Just slow down and clue back in- I'm not going to ASSume you're green to greenies, you just got lax a minute and forgot how very silly and dangerous the babies can be.

Lori
Sep. 8, 2007, 11:26 PM
[QUOTE=franknbeans;2670753], the first thing this guy told me is tha he is a believer is the "3 second rule". This means that when they are dangerous and misbehave BADLY, (kicking, striking, rearing etc) he tries to kill them (or so they think) for 3 seconds. Then it is over, and we are back to normal. The first 3 seconds is all they remember. So, in your case, as hard as it is, (and it is also MY major issue) you have 3 seconds to correct them!

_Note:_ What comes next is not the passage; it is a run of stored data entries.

theorem publish_views (m : Memory) (e : Eye) (late : List Nat) (id : Nat) (r : Option Nat) (c : List Nat)
    (before : List Host.Cell) (tags : List (Nat × Bool)) : (m.publish e late id r c before tags).views = m.views := by
  have hoffer (x : Memory) (w : DieWrite) (l : Bool) : (x.offer w l).views = x.views := by
    unfold Memory.offer
    split <;> rfl
  unfold Memory.publish
  exact foldl_keeps _ (fun x : Memory => x.views = m.views) (fun x _ h => (hoffer x _ _).trans h) _ rfl

/-- A write of bytes without views changes no view. -/
theorem write_views {m : Memory} {k : Nat} (e : Eye) (late : List Nat) (id : Nat) (r : Option Nat) (bs : List Byte)
    (hv : keyIsView k = false) (hn : NoViews k m) : (m.write e late id r k bs false).views = m.views := by
  have hput (x : Memory) : (x.putBytes e.die k bs false).views = x.views := by
    unfold Memory.putBytes
    rw [if_neg (by simp [hv]), if_neg (by simp)]
    exact put_views _ _ _ _
  unfold Memory.write
  split
  · rw [hput]; rfl
  · rename_i hs
    have h0 : m.recallViews k bs.length true = m := by
      unfold Memory.recallViews
      simp [hn.resolve_left hs]
    dsimp only
    rw [hput, if_neg (by simp [hv]), h0, publish_views]
    rfl

/-- A write of bytes without views puts the bytes, and changes no full/empty bit. -/
theorem write_cells {m : Memory} {k : Nat} (e : Eye) (late : List Nat) (id : Nat) (r : Option Nat) (bs : List Byte)
    (hv : keyIsView k = false) (hn : NoViews k m) :
    (m.write e late id r k bs false).cells = cellsPut m.cells k bs ∧ (m.write e late id r k bs false).full = m.full := by
  have hput {x : Memory} (h : Memory.SameData x m) :
      (x.putBytes e.die k bs false).cells = cellsPut m.cells k bs ∧ (x.putBytes e.die k bs false).full = m.full := by
    obtain ⟨hcells, -, -, hfull⟩ := put_data x e.die k bs
    unfold Memory.putBytes
    rw [if_neg (by simp [hv]), if_neg (by simp)]
    exact ⟨hcells.trans (by rw [h.cells]), hfull.trans h.full⟩
  unfold Memory.write
  split
  · exact hput (storeClock_same ..)
  · rename_i hs
    have h0 : m.recallViews k bs.length true = m := by
      unfold Memory.recallViews
      simp [hn.resolve_left hs]
    dsimp only
    rw [if_neg (by simp [hv]), h0]
    exact hput ((publish_same ..).trans (tick_same ..))

/-- The byte that a write leaves at an address. -/
def writtenAt (w : Nat × List Byte) (x : Nat) : Option Byte :=
  if w.1 ≤ x ∧ x < w.1 + w.2.length then some (w.2.getD (x - w.1) 0#8) else none

theorem lastWrite_cons (w : Nat × List Byte) (ws : List (Nat × List Byte)) (x : Nat) :
    lastWrite (w :: ws) x = (lastWrite ws x).or (writtenAt w x) := by
  have hfold (ws : List (Nat × List Byte)) (r : Option Byte) :
      ws.foldl (fun r w => if w.1 ≤ x ∧ x < w.1 + w.2.length then some (w.2.getD (x - w.1) 0#8) else r) r =
        (lastWrite ws x).or r := by
    induction ws using List.reverseRecOn with
    | nil => rfl
    | append_singleton ws w ih =>
      rw [lastWrite, List.foldl_append, List.foldl_append, ih, List.foldl_cons, List.foldl_nil, List.foldl_cons, List.foldl_nil]
      split <;> rfl
  rw [lastWrite, List.foldl_cons, hfold]
  rfl
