-- ==== Sys2Proof/Tests/Slice0.lean ====
section
/-! SUPPORT. Tests of the model, and a witness for every statement that has hypotheses. Expected values come from the
vectors and tables of 95_test_vectors.md and of the rules named in the comments. -/

namespace Sys2Proof.Tests

open Sys2Proof.Machine

/-! ### Small states -/

/-- The default configuration on a display of 16 columns, with the grouping as a parameter. -/
def config (g : Grouping := .source) : Config := { group := g, cols := 16 }

/-- An idle block after reset, with port 0x00, that the host presents `words` to. -/
def idleWith (words : List ReqWord) (g : Grouping := .source) : State :=
  { State.reset with cfg := config g, port := 0x00#8, requests := words }

/-- A block that is BUSY with the request `i` at event `k`, with the given answers to come. -/
def busyWith (i : Instr) (k : Nat) (answers : List TransportAnswer) (g : Grouping := .source) : State :=
  { idleWith [] g with phase := .busy, req := encode i, eidx := BitVec.ofNat 6 k, answers := answers }

/-- What one part of the state is after a step that answers a next state. -/
def after {α : Type} (o : Host.Outcome State Fault Refusal) (part : State → α) : Option α :=
  match o with
  | .next s => some (part s)
  | .fault _ => none
  | .refused _ => none

/-! ### Well-formedness: one ill-formed term for each check -/

-- R5's defaults, and V-I6: the minimums themselves.
theorem test_wf_defaults : (config).wf = true := by decide
theorem test_wf_minimums :
    Config.wf { cols := 16, tPowerUs := 40000, tG1Us := 4100, tG2Us := 100, tClrUs := 1600 } = true := by decide
-- R5's fixed values.
theorem test_illFormed_addr7 : Config.wf { cols := 16, addr7 := 0x26#7 } = false := by decide
theorem test_illFormed_sclHz : Config.wf { cols := 16, sclHz := 400000 } = false := by decide
theorem test_illFormed_row0Base : Config.wf { cols := 16, row0Base := 0x81#8 } = false := by decide
theorem test_illFormed_row1Base : Config.wf { cols := 16, row1Base := 0x94#8 } = false := by decide
theorem test_illFormed_rows : Config.wf { cols := 16, rows := 4 } = false := by decide
-- R5: pairwise distinct positions.
theorem test_illFormed_positions : Config.wf { cols := 16, posRs := 2 } = false := by decide
-- R111, and V-I5: 99 for T_G2_US.
theorem test_illFormed_tPower : Config.wf { cols := 16, tPowerUs := 39999 } = false := by decide
theorem test_illFormed_tG1 : Config.wf { cols := 16, tG1Us := 4099 } = false := by decide
theorem test_illFormed_tG2 : Config.wf { cols := 16, tG2Us := 99 } = false := by decide
theorem test_illFormed_tClr : Config.wf { cols := 16, tClrUs := 1599 } = false := by decide
-- R56: legal words match a row, the others none.
theorem test_wordLegal : [0x10FF#16, 0x2000#16, 0x31FF#16, 0x4000#16].all wordLegal = true := by decide
theorem test_wordIllegal :
    [0x0000#16, 0x1100#16, 0x2800#16, 0x3200#16, 0x4001#16, 0x4100#16, 0x5000#16].any wordLegal = false := by decide

/-! ### Decoding: words written out bit by bit from the patterns of R56 -/

theorem test_decode_cmd : decode 0b0001000000101000#16 = .op (.cmd 0x28#8) := by decide
theorem test_decode_data : decode 0b0010000001001101#16 = .op (.data 0x4D#8) := by decide
theorem test_decode_setcur_row0 : decode 0b0011000001111111#16 = .op (.setcur 0#1 0x7F#8) := by decide
theorem test_decode_setcur_row1 : decode 0b0011000111111111#16 = .op (.setcur 1#1 0xFF#8) := by decide
theorem test_decode_init : decode 0b0100000000000000#16 = .op .init := by decide
-- R66's four classes.
theorem test_decode_illegal :
    [0x5000#16, 0x1100#16, 0x3200#16, 0x4001#16].map decode =
      [.illegal .reservedOpcode, .illegal .auxNotZero, .illegal .rowAuxNotZero, .illegal .initOperandNotZero] := by
  decide
-- R68's words.
theorem test_encode :
    [Instr.cmd 0x28#8, .data 0x4D#8, .setcur 1#1 0x05#8, .init].map encode =
      [0x1028#16, 0x204D#16, 0x3105#16, 0x4000#16] := by decide
theorem test_decodeTableWord : decodeTableWord 16 0x3105 = some (.setcur 1#1 0x05#8) := by decide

Sure makes sense to me!

QUOTE]


Dave Jones explains this rule almost exactly this way in his books Training Western Horses or something like that (my books are in boxes right now). ;)

FancyFree
Sep. 9, 2007, 12:27 AM
If I had the saddle fitter, vet, chiro, etc out each time I would be poor and living in a cardboard box on the streets of Seattle.

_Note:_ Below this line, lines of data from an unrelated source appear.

/-- The significand that `roundMag` keeps. -/
def keptSig (m e : Nat) : Nat := if lastPlace m e ≤ e then m * 2 ^ (e - lastPlace m e) else roundShift m (lastPlace m e - e)

/-- `roundMag` before the largest finite number cuts it off. -/
def rawMag (m e : Nat) : Nat := (lastPlace m e - 149) * 2 ^ 23 + keptSig m e

theorem roundMag_eq {m e : Nat} (h : m ≠ 0) : roundMag m e = min (rawMag m e) infMag := by
  unfold roundMag
  rw [if_neg h]
  rfl

theorem roundMag_zero (e : Nat) : roundMag 0 e = 0 := by simp [roundMag]

theorem lastPlace_ge (m e : Nat) : 149 ≤ lastPlace m e := le_max_right _ _

theorem roundShift_bounds {m k lo hi : Nat} (h1 : lo * 2 ^ k ≤ m) (h2 : m < hi * 2 ^ k) : lo ≤ roundShift m k ∧ roundShift m k ≤ hi := by
  have hp : 0 < 2 ^ k := by positivity
  have a : lo ≤ m / 2 ^ k := (Nat.le_div_iff_mul_le hp).2 h1
  have b : m / 2 ^ k < hi := (Nat.div_lt_iff_lt_mul hp).2 h2
  unfold roundShift
  dsimp only
  split <;> omega

/-- The significand fits, and is normal above the least exponent. -/
theorem keptSig_bounds {m e : Nat} (h : m ≠ 0) : keptSig m e ≤ 2 ^ 24 ∧ (lastPlace m e - 149 = 0 ∨ 2 ^ 23 ≤ keptSig m e) := by
  have hlo : 2 ^ Nat.log2 m ≤ m := Nat.log2_self_le h
  have hhi : m < 2 ^ (Nat.log2 m + 1) := Nat.lt_log2_self
  have hu : lastPlace m e = max (e + (Nat.log2 m + 1) - 24) 149 := rfl
  unfold keptSig
  generalize lastPlace m e = u at *
  generalize Nat.log2 m = l at *
  split
  · rename_i hue
    constructor
    · calc m * 2 ^ (e - u) ≤ 2 ^ (l + 1) * 2 ^ (e - u) := Nat.mul_le_mul_right _ hhi.le
        _ = 2 ^ (l + 1 + (e - u)) := (pow_add _ _ _).symm
        _ ≤ 2 ^ 24 := Nat.pow_le_pow_right (by decide) (by omega)
    · by_cases h1 : u = 149
      · left; omega
      · right
        calc 2 ^ 23 ≤ 2 ^ (l + (e - u)) := Nat.pow_le_pow_right (by decide) (by omega)
          _ = 2 ^ l * 2 ^ (e - u) := pow_add _ _ _
          _ ≤ m * 2 ^ (e - u) := Nat.mul_le_mul_right _ hlo
  · rename_i hue
    have hb : m < 2 ^ 24 * 2 ^ (u - e) := by
      rw [← pow_add]
      exact lt_of_lt_of_le hhi (Nat.pow_le_pow_right (by decide) (by omega))
    by_cases h1 : u = 149
    · exact ⟨(roundShift_bounds (lo := 0) (by simp) hb).2, .inl (by omega)⟩
    · have ha : 2 ^ 23 * 2 ^ (u - e) ≤ m := by
        rw [← pow_add]
        exact le_trans (Nat.pow_le_pow_right (by decide) (by omega)) hlo
      exact ⟨(roundShift_bounds ha hb).2, .inr (roundShift_bounds ha hb).1⟩

/-- The unit `2 ^ -149` in terms of the unit `2 ^ -298` of a product. -/
def unitScale : Nat := 2 ^ 149

theorem unitScale_pos : 0 < unitScale := by unfold unitScale; positivity

theorem unitScale_mul {u : Nat} (h : 149 ≤ u) : 2 ^ (u - 149) * unitScale = 2 ^ u := by
  unfold unitScale
  rw [← pow_add, Nat.sub_add_cancel h]

/-- What the rounded magnitude is worth. -/
theorem magUnits_rawMag {m e : Nat} (h : m ≠ 0) : magUnits (rawMag m e) * unitScale = keptSig m e * 2 ^ lastPlace m e := by
  obtain ⟨h1, h2⟩ := keptSig_bounds (e := e) h
  unfold rawMag
  rw [magUnits_grid h1 h2, Nat.mul_assoc, unitScale_mul (lastPlace_ge m e)]

theorem rawMag_parity (m e : Nat) : rawMag m e % 2 = keptSig m e % 2 := by unfold rawMag; omega

theorem magUnits_inj {a b : Nat} (h : magUnits a = magUnits b) : a = b := by
  rcases Nat.lt_trichotomy a b with h1 | h1 | h1
  · have := magUnits_lt h1; omega
  · exact h1
  · have := magUnits_lt h1; omega

/-- From an exponent on, every magnitude is worth a multiple of that exponent's unit. -/
theorem magUnits_dvd {z k : Nat} (h : k = 0 ∨ (k + 1) * 2 ^ 23 ≤ z) : 2 ^ k ∣ magUnits z := by
  rcases h with h | h
  · subst h; simp
  · have : k ≤ z / 2 ^ 23 - 1 := by omega
    exact Dvd.dvd.mul_left (pow_dvd_pow 2 this) _

/-- The rounded magnitude is nearest to the exact value among all magnitudes, and even if another one is equally near (R91). -/
theorem rawMag_nearest {m e : Nat} (h : m ≠ 0) (z : Nat) :
    |(magUnits (rawMag m e) * unitScale : Int) - m * 2 ^ e| ≤ |(magUnits z * unitScale : Int) - m * 2 ^ e| ∧
    (|(magUnits (rawMag m e) * unitScale : Int) - m * 2 ^ e| = |(magUnits z * unitScale : Int) - m * 2 ^ e| → z ≠ rawMag m e →
      rawMag m e % 2 = 0) := by
  have hv := magUnits_rawMag (e := e) h
  have hvI : (magUnits (rawMag m e) * unitScale : Int) = keptSig m e * 2 ^ lastPlace m e := by exact_mod_cast hv
  have hinj : z ≠ rawMag m e → magUnits z ≠ magUnits (rawMag m e) := fun hz he => hz (magUnits_inj he)
  rw [hvI]
  by_cases hue : lastPlace m e ≤ e
  · have hs : keptSig m e * 2 ^ lastPlace m e = m * 2 ^ e := by
      unfold keptSig
      rw [if_pos hue, Nat.mul_assoc, ← pow_add]
      congr 2; omega
    have hsI : (keptSig m e * 2 ^ lastPlace m e : Int) = m * 2 ^ e := by exact_mod_cast hs
    rw [hsI]
    refine ⟨by simp, fun h0 hz => ?_⟩
    exfalso
    have h1 : (magUnits z * unitScale : Int) = m * 2 ^ e := by
      have : |(magUnits z * unitScale : Int) - m * 2 ^ e| = 0 := by rw [← h0]; simp
      have := abs_eq_zero.1 this
      omega
    have h2 : magUnits z * unitScale = magUnits (rawMag m e) * unitScale := by
      rw [hv, hs]; exact_mod_cast h1
    exact hinj hz (Nat.eq_of_mul_eq_mul_right unitScale_pos h2)
  · have hue' : e < lastPlace m e := by omega
    obtain ⟨s1, s2, s3⟩ := roundShift_spec m (lastPlace m e - e)
    have hk : keptSig m e = roundShift m (lastPlace m e - e) := by unfold keptSig; rw [if_neg hue]
    rw [← hk] at s1 s2 s3
    have hpow : 2 ^ (lastPlace m e - e) * 2 ^ e = 2 ^ lastPlace m e := by rw [← pow_add]; congr 1; omega
    have hpar := rawMag_parity m e
    have hz2 : lastPlace m e = 149 ∨ 2 ^ 23 * 2 ^ lastPlace m e ≤ m * 2 ^ e := by
      by_cases h1 : lastPlace m e = 149
      · exact .inl h1
      · right
        have hu : lastPlace m e = max (e + (Nat.log2 m + 1) - 24) 149 := rfl
        calc 2 ^ 23 * 2 ^ lastPlace m e = 2 ^ (23 + lastPlace m e) := (pow_add _ _ _).symm
          _ = 2 ^ (Nat.log2 m + e) := by congr 1; omega
          _ = 2 ^ Nat.log2 m * 2 ^ e := pow_add _ _ _
          _ ≤ m * 2 ^ e := Nat.mul_le_mul_right _ (Nat.log2_self_le h)
    have hge := lastPlace_ge m e
    have hraw : rawMag m e = (lastPlace m e - 149) * 2 ^ 23 + keptSig m e := rfl
    -- the multiples of the unit
    have hgrid : (lastPlace m e - 149 = 0 ∨ (lastPlace m e - 149 + 1) * 2 ^ 23 ≤ z) →
        ∃ j, magUnits z * unitScale = j * 2 ^ lastPlace m e := by
      intro hc
      obtain ⟨j, hj⟩ := magUnits_dvd hc
      refine ⟨j, ?_⟩
      rw [hj, Nat.mul_comm (2 ^ _) j, Nat.mul_assoc, unitScale_mul hge]
    have hlow : ¬(lastPlace m e - 149 = 0 ∨ (lastPlace m e - 149 + 1) * 2 ^ 23 ≤ z) →
        magUnits z * unitScale < 2 ^ 23 * 2 ^ lastPlace m e := by
      intro hc
      rw [not_or, not_le] at hc
      have h1 := magUnits_lt hc.2
      have h2 := magUnits_grid (k := lastPlace m e - 149) (sig := 2 ^ 23) (by decide) (.inr le_rfl)
      rw [← Nat.succ_mul] at h2
      rw [h2] at h1
      calc magUnits z * unitScale < 2 ^ 23 * 2 ^ (lastPlace m e - 149) * unitScale := Nat.mul_lt_mul_of_pos_right h1 unitScale_pos
        _ = 2 ^ 23 * 2 ^ lastPlace m e := by rw [Nat.mul_assoc, unitScale_mul hge]
    have t1 : 2 * (m * 2 ^ e) ≤ (2 * keptSig m e + 1) * 2 ^ lastPlace m e := by
      rw [← hpow]; nlinarith [Nat.mul_le_mul_right (2 ^ e) s1]
    have t2 : 2 * (keptSig m e * 2 ^ lastPlace m e) ≤ 2 * (m * 2 ^ e) + 2 ^ lastPlace m e := by
      rw [← hpow]; nlinarith [Nat.mul_le_mul_right (2 ^ e) s2]
    have hpe : 0 < 2 ^ e := by positivity
    have t3 : (2 * (m * 2 ^ e) = (2 * keptSig m e + 1) * 2 ^ lastPlace m e ∨
        2 * (keptSig m e * 2 ^ lastPlace m e) = 2 * (m * 2 ^ e) + 2 ^ lastPlace m e) → keptSig m e % 2 = 0 := by
      rintro (h1 | h1)
      · refine s3 (.inl (Nat.eq_of_mul_eq_mul_right hpe ?_))
        rw [← hpow] at h1
        linarith [h1, Nat.mul_assoc (2 * keptSig m e + 1) (2 ^ (lastPlace m e - e)) (2 ^ e), Nat.mul_assoc 2 m (2 ^ e)]
      · refine s3 (.inr (Nat.eq_of_mul_eq_mul_right hpe ?_))
        rw [← hpow] at h1
        linarith [h1, Nat.mul_assoc (2 * keptSig m e) (2 ^ (lastPlace m e - e)) (2 ^ e),
          Nat.mul_assoc 2 (keptSig m e) (2 ^ (lastPlace m e - e) * 2 ^ e), Nat.mul_assoc 2 m (2 ^ e),
          Nat.add_mul (2 * m) (2 ^ (lastPlace m e - e)) (2 ^ e)]
    have hdz : (magUnits z * unitScale : Int) = ((magUnits z * unitScale : Nat) : Int) := by push_cast; rfl
    have hne : z ≠ rawMag m e → magUnits z * unitScale ≠ keptSig m e * 2 ^ lastPlace m e := by
      intro hz he
      rw [← hv] at he
      exact hinj hz (Nat.eq_of_mul_eq_mul_right unitScale_pos he)
    have hV : (m * 2 ^ e : Int) = ((m * 2 ^ e : Nat) : Int) := by push_cast; rfl
    have hS : (keptSig m e * 2 ^ lastPlace m e : Int) = ((keptSig m e * 2 ^ lastPlace m e : Nat) : Int) := by push_cast; rfl
    rw [hdz, hV, hS]
    have e1 : (2 * keptSig m e + 1) * 2 ^ lastPlace m e = 2 * (keptSig m e * 2 ^ lastPlace m e) + 2 ^ lastPlace m e := by ring
    rw [e1] at t1 t3
    have far : (lastPlace m e - 149 = 0 ∨ (lastPlace m e - 149 + 1) * 2 ^ 23 ≤ z) → z ≠ rawMag m e →
        keptSig m e * 2 ^ lastPlace m e + 2 ^ lastPlace m e ≤ magUnits z * unitScale ∨
        magUnits z * unitScale + 2 ^ lastPlace m e ≤ keptSig m e * 2 ^ lastPlace m e := by
      intro hc hz
      obtain ⟨j, hj⟩ := hgrid hc
      have h1 := hne hz
      rw [hj] at h1 ⊢
      have hjne : j ≠ keptSig m e := fun he => h1 (by rw [he])
      rcases Nat.lt_or_gt_of_ne hjne with h2 | h2
      · right
        calc j * 2 ^ lastPlace m e + 2 ^ lastPlace m e = (j + 1) * 2 ^ lastPlace m e := by ring
          _ ≤ keptSig m e * 2 ^ lastPlace m e := Nat.mul_le_mul_right _ h2
      · left
        calc keptSig m e * 2 ^ lastPlace m e + 2 ^ lastPlace m e = (keptSig m e + 1) * 2 ^ lastPlace m e := by ring
          _ ≤ j * 2 ^ lastPlace m e := Nat.mul_le_mul_right _ h2
    have low : ¬(lastPlace m e - 149 = 0 ∨ (lastPlace m e - 149 + 1) * 2 ^ 23 ≤ z) →
        magUnits z * unitScale < 2 ^ 23 * 2 ^ lastPlace m e ∧ 2 ^ 23 * 2 ^ lastPlace m e ≤ m * 2 ^ e ∧
          (keptSig m e * 2 ^ lastPlace m e = 2 ^ 23 * 2 ^ lastPlace m e ∨
            2 ^ 23 * 2 ^ lastPlace m e + 2 ^ lastPlace m e ≤ keptSig m e * 2 ^ lastPlace m e) := by
      intro hc
      refine ⟨hlow hc, ?_, ?_⟩
      · rcases hz2 with h1 | h1
        · exact absurd (.inl (by rw [h1])) hc
        · exact h1
      · rcases (keptSig_bounds (e := e) h).2 with h1 | h1
        · exact absurd (.inl h1) hc
        · rcases Nat.eq_or_lt_of_le h1 with h2 | h2
          · exact .inl (by rw [← h2])
          · right
            rw [← Nat.succ_mul]
            exact Nat.mul_le_mul_right _ h2
    have near : z = rawMag m e → magUnits z * unitScale = keptSig m e * 2 ^ lastPlace m e := by
      rintro rfl; exact hv
    generalize keptSig m e * 2 ^ lastPlace m e = S at *
    generalize magUnits z * unitScale = Z at *
    generalize m * 2 ^ e = V at *
    generalize 2 ^ 23 * 2 ^ lastPlace m e = B at *
    generalize 2 ^ lastPlace m e = U at *
    rw [hpar]
    by_cases hz : z = rawMag m e
    · have := near hz
      subst this
      exact ⟨le_rfl, fun _ h => absurd hz h⟩
    · by_cases hc : lastPlace m e - 149 = 0 ∨ (lastPlace m e - 149 + 1) * 2 ^ 23 ≤ z
      · rcases far hc hz with hf | hf
        · constructor
          · rcases abs_cases ((S : Int) - V) with ⟨a, _⟩ | ⟨a, _⟩ <;> rcases abs_cases ((Z : Int) - V) with ⟨b, _⟩ | ⟨b, _⟩ <;> omega
          · intro he _
            apply t3
            rcases abs_cases ((S : Int) - V) with ⟨a, _⟩ | ⟨a, _⟩ <;> rcases abs_cases ((Z : Int) - V) with ⟨b, _⟩ | ⟨b, _⟩ <;> omega
        · constructor
          · rcases abs_cases ((S : Int) - V) with ⟨a, _⟩ | ⟨a, _⟩ <;> rcases abs_cases ((Z : Int) - V) with ⟨b, _⟩ | ⟨b, _⟩ <;> omega
          · intro he _
            apply t3
            rcases abs_cases ((S : Int) - V) with ⟨a, _⟩ | ⟨a, _⟩ <;> rcases abs_cases ((Z : Int) - V) with ⟨b, _⟩ | ⟨b, _⟩ <;> omega
      · obtain ⟨l1, l2, l3⟩ := low hc
        constructor
        · rcases abs_cases ((S : Int) - V) with ⟨a, _⟩ | ⟨a, _⟩ <;> rcases abs_cases ((Z : Int) - V) with ⟨b, _⟩ | ⟨b, _⟩ <;> omega
        · intro he _
          exfalso
          rcases abs_cases ((S : Int) - V) with ⟨a, _⟩ | ⟨a, _⟩ <;> rcases abs_cases ((Z : Int) - V) with ⟨b, _⟩ | ⟨b, _⟩ <;> omega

Very true! I was too chicken to say it however. :lol:

Sabine
Sep. 9, 2007, 01:52 AM
Kyzteke said it well.

Personally, I think PEOPLE NEED TO STOP MAKING EXCUSES FOR MISBEHAVIOR. It doesn't matter WHY the horse rears -- it needs appropriate discipline for the behavior it is displaying at that exact moment. Regardless of the cause. Being in pain (or being "abused" in a previous life) is not a free pass to act up.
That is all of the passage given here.